*WHAT IS EXPECTED*.
Report every line of the records that contains the word "setPc".

*THE RECORDS*.

-- ==== Sys2Proof/Machine/ControlFlow.lean ====
section
/-! DEFINITION. Control transfer (40_control_flow.md R103 to R111). PC already holds the address after the instruction
(10_state.md R25). -/

namespace Sys2Proof.Machine

/-- RET (R104). -/
def execRet (s : State) : Host.Outcome State Fault Refusal := .next s.popPc

/-- JP nnn (R105). -/
def execJp (nnn : Address) (s : State) : Host.Outcome State Fault Refusal := .next (s.setPc (zextAddress nnn))

/-- CALL nnn (R106): nothing happens when SP = 16. -/
def execCall (nnn : Address) (s : State) : Host.Outcome State Fault Refusal :=
  if s.sp.val < 16 then .next ((s.push s.pc).setPc (zextAddress nnn)) else .next s

/-- SE Vx, kk (R107). -/
def execSeVxKK (x : Reg) (kk : Byte) (s : State) : Host.Outcome State Fault Refusal := .next (s.skipIf (s.getV x == kk))

/-- SNE Vx, kk (R108). -/
def execSneVxKK (x : Reg) (kk : Byte) (s : State) : Host.Outcome State Fault Refusal := .next (s.skipIf (s.getV x != kk))

/-- SE Vx, Vy (R109). -/
def execSeVxVy (x y : Reg) (s : State) : Host.Outcome State Fault Refusal := .next (s.skipIf (s.getV x == s.getV y))

/-- SNE Vx, Vy (R110). -/
def execSneVxVy (x y : Reg) (s : State) : Host.Outcome State Fault Refusal := .next (s.skipIf (s.getV x != s.getV y))

/-- JP V0, nnn: the offset register is always V0 (R111). -/
def execJpV0 (nnn : Address) (s : State) : Host.Outcome State Fault Refusal :=
  .next (s.setPc (zextByte (s.getV 0x0) + zextAddress nnn))

end Sys2Proof.Machine
end

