-- ==== Sys2Proof/Machine/KeysTimers.lean ====
section
/-! DEFINITION. Keys, timers and the wait-key latch (44_keys_timers.md): the instructions. The KEY and TICK commands stand
in Commands.lean. -/

namespace Sys2Proof.Machine

/-- SKP Vx (R190, R192, R193). -/
def execSkp (x : Reg) (s : State) : Host.Outcome State Fault Refusal := .next (s.skipIf (s.keyHeld (lowNibble (s.getV x))))

/-- SKNP Vx (R191, R192, R193). -/
def execSknp (x : Reg) (s : State) : Host.Outcome State Fault Refusal := .next (s.skipIf !(s.keyHeld (lowNibble (s.getV x))))

/-- LD Vx, DT (R194). -/
def execLdVxDT (x : Reg) (s : State) : Host.Outcome State Fault Refusal := .next (s.setV x s.dt)

/-- LD Vx, K: the FSM enters WAIT_KEY(x); Vx is written at the key delivery (R197, R199). -/
def execLdVxK (x : Reg) (s : State) : Host.Outcome State Fault Refusal := .next (s.setLatch (some x))

/-- LD DT, Vx (R195). -/
def execLdDTVx (x : Reg) (s : State) : Host.Outcome State Fault Refusal := .next (s.setDt (s.getV x))

/-- LD ST, Vx: no audio notification (R196, 92 D19). -/
def execLdSTVx (x : Reg) (s : State) : Host.Outcome State Fault Refusal := .next (s.setSt (s.getV x))

end Sys2Proof.Machine
end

*YOUR RESPONSE*.
def execJp (nnn : Address) (s : State) : Host.Outcome State Fault Refusal := .next (s.setPc (zextAddress nnn))
  if s.sp.val < 16 then .next ((s.push s.pc).setPc (zextAddress nnn)) else .next s
  .next (s.setPc (zextByte (s.getV 0x0) + zextAddress nnn))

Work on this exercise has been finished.